* **Exercise aim**: After locating the line with "unfold State.resetCore" in the data that follows, return it and every later line exactly, up to and including the line with "unfold State.writeCoreCtrl".

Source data
_____

-- ==== Sys2Proof/Laws/Keeps/Ops.lean ====
section
/-! SUPPORT. What the functions of Machine/Ops.lean keep (`State.Keeps`): one lemma for each, cited by those of its callers. -/

namespace Sys2Proof.Machine

theorem State.setCore_keeps {s₀ s : State} (n : ℕ) (c : Core) (h : s₀.Keeps s) : s₀.Keeps (State.setCore s n c) := by
  unfold State.setCore
  grind only [State.keeps_mk, outKeeps_next, outKeeps_fault, outKeeps_refused]

theorem State.count_keeps {s₀ s : State} (w : ℕ) (key : ℕ) (n : ℕ) (h : s₀.Keeps s) : s₀.Keeps (State.count s w key n) := by
  unfold State.count
  grind only [State.keeps_mk, outKeeps_next, outKeeps_fault, outKeeps_refused, State.setObj_keeps]

theorem State.raise_keeps {s₀ s : State} (key : ℕ) (mask : ℕ) (h : s₀.Keeps s) : s₀.Keeps (State.raise s key mask) := by
  unfold State.raise
  grind only [State.keeps_mk, outKeeps_next, outKeeps_fault, outKeeps_refused, State.setObj_keeps]

theorem State.raiseCounted_keeps {s₀ s : State} (key : ℕ) (mask : ℕ) (counter : ℕ) (h : s₀.Keeps s) : s₀.Keeps (State.raiseCounted s
    key mask counter) := by
  unfold State.raiseCounted
  grind only [State.keeps_mk, outKeeps_next, outKeeps_fault, outKeeps_refused, State.raise_keeps, State.count_keeps]

theorem State.mgmtStatus_keeps {s₀ s : State} (mask : ℕ) (h : s₀.Keeps s) : s₀.Keeps (State.mgmtStatus s mask) := by
  unfold State.mgmtStatus
  grind only [State.keeps_mk, outKeeps_next, outKeeps_fault, outKeeps_refused, State.raiseCounted_keeps]

theorem State.logEvent_keeps {s₀ s : State} (ev : Ev) (code : ℕ) (source : ℕ) (slice : ℕ) (data : ℕ) (h : s₀.Keeps s) : s₀.Keeps
    (State.logEvent s ev code source slice data) := by
  unfold State.logEvent
  grind only [State.keeps_mk, outKeeps_next, outKeeps_fault, outKeeps_refused, State.mgmtStatus_keeps, State.count_keeps]

theorem State.post_keeps {s₀ s : State} (p : Post) (h : s₀.Keeps s) : s₀.Keeps (State.post s p) := by
  unfold State.post
  grind only [State.keeps_mk, outKeeps_next, outKeeps_fault, outKeeps_refused]

theorem State.fresh_keeps {s₀ s : State} (h : s₀.Keeps s) : s₀.Keeps (State.fresh s).2 := State.keeps_mk5 h (Nat.le_succ _) id id

theorem State.alert_keeps {s₀ s : State} (mask : ℕ) (h : s₀.Keeps s) : s₀.Keeps (State.alert s mask) := by
  unfold State.alert
  grind only [State.keeps_mk, outKeeps_next, outKeeps_fault, outKeeps_refused, State.raise_keeps]

theorem State.moduleHealth_keeps {s₀ s : State} (mask : ℕ) (h : s₀.Keeps s) : s₀.Keeps (State.moduleHealth s mask) := by
  unfold State.moduleHealth
  grind only [State.keeps_mk, outKeeps_next, outKeeps_fault, outKeeps_refused, State.raiseCounted_keeps]

theorem State.blockFailed_keeps {s₀ s : State} (h : s₀.Keeps s) : s₀.Keeps (State.blockFailed s) := by
  unfold State.blockFailed
  grind only [State.keeps_mk, outKeeps_next, outKeeps_fault, outKeeps_refused, State.alert_keeps, State.moduleHealth_keeps]

theorem State.flashWrite_keeps {s₀ s : State} (h : s₀.Keeps s) : s₀.Keeps (State.flashWrite s) := by
  unfold State.flashWrite
  have k : s₀.Keeps { s with free := s.free + 1 } := State.keeps_mk5 h (Nat.le_succ _) id id
  exact ite_keeps (State.blockFailed_keeps k) k

theorem State.setBytes_keeps {s₀ s : State} (a : ℕ) (l : List Byte) (h : s₀.Keeps s) : s₀.Keeps (State.setBytes s a l) :=
    State.keeps_mk5 h (le_refl _) (fun w => Sparse.wf_setRun _ _ _ w) id

theorem State.countFree_keeps {s₀ s : State} (w : ℕ) (key : ℕ) (least : ℕ) (h : s₀.Keeps s) : s₀.Keeps (State.countFree s w key least)
    := by
  unfold State.countFree
  grind only [State.keeps_mk, outKeeps_next, outKeeps_fault, outKeeps_refused, State.fresh_keeps, State.count_keeps]

theorem State.logViolation_keeps {s₀ s : State} (code : ℕ) (source : ℕ) (slice : ℕ) (args : ℕ) (h : s₀.Keeps s) : s₀.Keeps
    (State.logViolation s code source slice args) := by
  unfold State.logViolation
  grind only [State.keeps_mk, outKeeps_next, outKeeps_fault, outKeeps_refused, State.mgmtStatus_keeps, State.count_keeps]

theorem State.setCoreSt_keeps {s₀ s : State} (n : ℕ) (c : CoreSt) (h : s₀.Keeps s) : s₀.Keeps (State.setCoreSt s n c) := by
  unfold State.setCoreSt
  grind only [State.keeps_mk, outKeeps_next, outKeeps_fault, outKeeps_refused, State.setObj_keeps]

theorem State.setObjs_keeps {s₀ s : State} (a1 : List (ℕ × ℕ)) (h : s₀.Keeps s) : s₀.Keeps (State.setObjs s a1) := by
  induction a1 generalizing s with
  | nil => exact h
  | cons a r ih => exact ih (State.setObj_keeps h _ _)

theorem State.setPort_keeps {s₀ s : State} (n : ℕ) (p : Port) (h : s₀.Keeps s) : s₀.Keeps (State.setPort s n p) := by
  unfold State.setPort
  grind only [State.keeps_mk, outKeeps_next, outKeeps_fault, outKeeps_refused]

theorem State.send_keeps {s₀ s : State} (m : OutMsg) (h : s₀.Keeps s) : s₀.Keeps (State.send s m) := by
  unfold State.send
  grind only [State.keeps_mk, outKeeps_next, outKeeps_fault, outKeeps_refused]

theorem State.journalled_keeps {s₀ s : State} (h : s₀.Keeps s) : s₀.Keeps (State.journalled s) := by
  unfold State.journalled
  grind only [State.keeps_mk, outKeeps_next, outKeeps_fault, outKeeps_refused, State.flashWrite_keeps, State.count_keeps]

theorem State.persist_keeps {s₀ s : State} (key : ℕ) (v : ℕ) (h : s₀.Keeps s) : s₀.Keeps (State.persist s key v) := by
  unfold State.persist
  grind only [State.keeps_mk, outKeeps_next, outKeeps_fault, outKeeps_refused, State.journalled_keeps, State.setObj_keeps]

theorem State.setChart_keeps {s₀ s : State} (n : ℕ) (c : Chart) (h : s₀.Keeps s) : s₀.Keeps (State.setChart s n c) := by
  unfold State.setChart
  grind only [State.keeps_mk, outKeeps_next, outKeeps_fault, outKeeps_refused]

theorem State.setWp_keeps {s₀ s : State} (i : ℕ) (w : Wp) (h : s₀.Keeps s) : s₀.Keeps (State.setWp s i w) := by
  unfold State.setWp
  grind only [State.keeps_mk, outKeeps_next, outKeeps_fault, outKeeps_refused]

theorem State.coreViolation_keeps {s₀ s : State} (core : ℕ) (addr : ℕ) (h : s₀.Keeps s) : s₀.Keeps (State.coreViolation s core addr) := by
  unfold State.coreViolation
  grind only [State.keeps_mk, outKeeps_next, outKeeps_fault, outKeeps_refused, State.logViolation_keeps]

theorem State.setTileBytes_keeps {s₀ s : State} (core : ℕ) (buf : ℕ) (off : ℕ) (l : List Byte) (h : s₀.Keeps s) : s₀.Keeps
    (State.setTileBytes s core buf off l) := by
  unfold State.setTileBytes
  grind only [State.keeps_mk, outKeeps_next, outKeeps_fault, outKeeps_refused]

end Sys2Proof.Machine
end

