-- ==== Sys2Proof/Laws/Keeps/CoreControl.lean ====
section
/-! SUPPORT. What the functions of Machine/CoreControl.lean keep (`State.Keeps`): one lemma for each, cited by those of its callers. -/

namespace Sys2Proof.Machine

set_option linter.tactic.unusedName false

theorem State.clearObjs_keeps {s₀ s : State} (l : List (ℕ × ℕ)) (h : s₀.Keeps s) : s₀.Keeps (State.clearObjs s l) := State.keeps_mk5 h
    (le_refl _) id (fun w => wf_eraseRanges _ w)

theorem State.coreReset_keeps {s₀ s : State} (core : ℕ) (h : s₀.Keeps s) : s₀.Keeps (State.coreReset s core) := by
  unfold State.coreReset
  grind only [State.keeps_mk, outKeeps_next, outKeeps_fault, outKeeps_refused, State.clearObjs_keeps, State.dropWaits_keeps,
      State.loadLanes_keeps, State.tilesFree_keeps, State.setCore_keeps]

theorem State.no_keeps {s₀ s : State} (code : ℕ) (h : s₀.Keeps s) : s₀.Keeps (State.no s code).1 := by
  unfold State.no
  grind only [State.keeps_mk, outKeeps_next, outKeeps_fault, outKeeps_refused]

theorem State.ok_keeps {s₀ s : State} (h : s₀.Keeps s) : s₀.Keeps (State.ok s).1 := by
  unfold State.ok
  grind only [State.keeps_mk, outKeeps_next, outKeeps_fault, outKeeps_refused]

theorem State.arm_keeps {s₀ s : State} (core : ℕ) (h : s₀.Keeps s) : s₀.Keeps (State.arm s core).1 := by
  unfold State.arm
  (repeat' (
    first
    | with_reducible assumption
    | (extract_lets +onlyGivenNames x; refine keeps_suff (s₀ := s₀) x ?_ (fun _ => ?_); (on_goal 1 => subst x); (on_goal 2 => try
        clear_value x))
    | extract_lets +onlyGivenNames _
    | with_reducible apply State.no_keeps
    | with_reducible apply State.setCore_keeps
    | with_reducible apply State.setCoreSt_keeps
    | with_reducible apply State.ok_keeps
    | with_reducible apply State.launchCore_keeps
    | with_reducible apply State.tookWait_keeps
    | with_reducible apply State.addWaiter_keeps
    | with_reducible apply State.failWait_keeps
    | with_reducible apply ite_fst
    | split))

theorem State.resetCore_keeps {s₀ s : State} (core : ℕ) (h : s₀.Keeps s) : s₀.Keeps (State.resetCore s core).1 := by
  unfold State.resetCore
  grind only [State.keeps_mk, outKeeps_next, outKeeps_fault, outKeeps_refused, State.no_keeps, State.ok_keeps, State.setCoreSt_keeps,
      State.coreReset_keeps]

theorem State.writeCoreCtrl_keeps {s₀ s : State} (core : ℕ) (v : ℕ) (h : s₀.Keeps s) : s₀.Keeps (State.writeCoreCtrl s core v).1 := by
  unfold State.writeCoreCtrl
  grind only [State.keeps_mk, outKeeps_next, outKeeps_fault, outKeeps_refused, State.arm_keeps, State.resetCore_keeps, State.no_keeps]

theorem State.writeProgGen_keeps {s₀ s : State} (core : ℕ) (v : ℕ) (h : s₀.Keeps s) : s₀.Keeps (State.writeProgGen s core v).1 := by
  unfold State.writeProgGen
  grind only [State.keeps_mk, outKeeps_next, outKeeps_fault, outKeeps_refused, State.no_keeps, State.setObj_keeps, State.ok_keeps,
      State.setCore_keeps]

theorem State.writeLaunch_keeps {s₀ s : State} (core : ℕ) (key : ℕ) (v : ℕ) (h : s₀.Keeps s) : s₀.Keeps (State.writeLaunch s core key
    v).1 := by
  unfold State.writeLaunch
  grind only [State.keeps_mk, outKeeps_next, outKeeps_fault, outKeeps_refused, State.no_keeps, State.ok_keeps, State.setObj_keeps]

theorem State.writeLyrStart_keeps {s₀ s : State} (core : ℕ) (v : ℕ) (h : s₀.Keeps s) : s₀.Keeps (State.writeLyrStart s core v).1 := by
  unfold State.writeLyrStart
  grind only [State.keeps_mk, outKeeps_next, outKeeps_fault, outKeeps_refused, State.no_keeps, State.ok_keeps, State.startLayer_keeps]

theorem State.writeLyr_keeps {s₀ s : State} (core : ℕ) (i : ℕ) (v : ℕ) (h : s₀.Keeps s) : s₀.Keeps (State.writeLyr s core i v).1 := by
  unfold State.writeLyr
  grind only [State.keeps_mk, outKeeps_next, outKeeps_fault, outKeeps_refused, State.ok_keeps, State.setLyr_keeps, State.no_keeps]

theorem State.watchdogTick_keeps {s₀ s : State} (core : ℕ) (h : s₀.Keeps s) : s₀.Keeps (State.watchdogTick s core) := by
  unfold State.watchdogTick
  grind only [State.keeps_mk, outKeeps_next, outKeeps_fault, outKeeps_refused, State.setCore_keeps]

theorem State.faultStands_keeps {s₀ s : State} (core : ℕ) (h : s₀.Keeps s) : s₀.Keeps (State.faultStands s core) := by
  unfold State.faultStands
  grind only [State.keeps_mk, outKeeps_next, outKeeps_fault, outKeeps_refused, State.setCoreSt_keeps, State.setObj_keeps]

theorem doProgressWatchdog_keeps {s₀ s : State} (core : ℕ) (h : s₀.Keeps s) : OutKeeps s₀ (doProgressWatchdog core s) := by
  unfold doProgressWatchdog
  grind only [State.keeps_mk, outKeeps_next, outKeeps_fault, outKeeps_refused, withCore_keeps, State.faultNoAddr_keeps]

theorem doRunWatchdog_keeps {s₀ s : State} (core : ℕ) (h : s₀.Keeps s) : OutKeeps s₀ (doRunWatchdog core s) := by
  unfold doRunWatchdog
  grind only [State.keeps_mk, outKeeps_next, outKeeps_fault, outKeeps_refused, withCore_keeps, State.faultNoAddr_keeps]

end Sys2Proof.Machine
end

_____

* **Solution to this problem**:
  unfold State.resetCore
  grind only [State.keeps_mk, outKeeps_next, outKeeps_fault, outKeeps_refused, State.no_keeps, State.ok_keeps, State.setCoreSt_keeps,
      State.coreReset_keeps]

theorem State.writeCoreCtrl_keeps {s₀ s : State} (core : ℕ) (v : ℕ) (h : s₀.Keeps s) : s₀.Keeps (State.writeCoreCtrl s core v).1 := by
  unfold State.writeCoreCtrl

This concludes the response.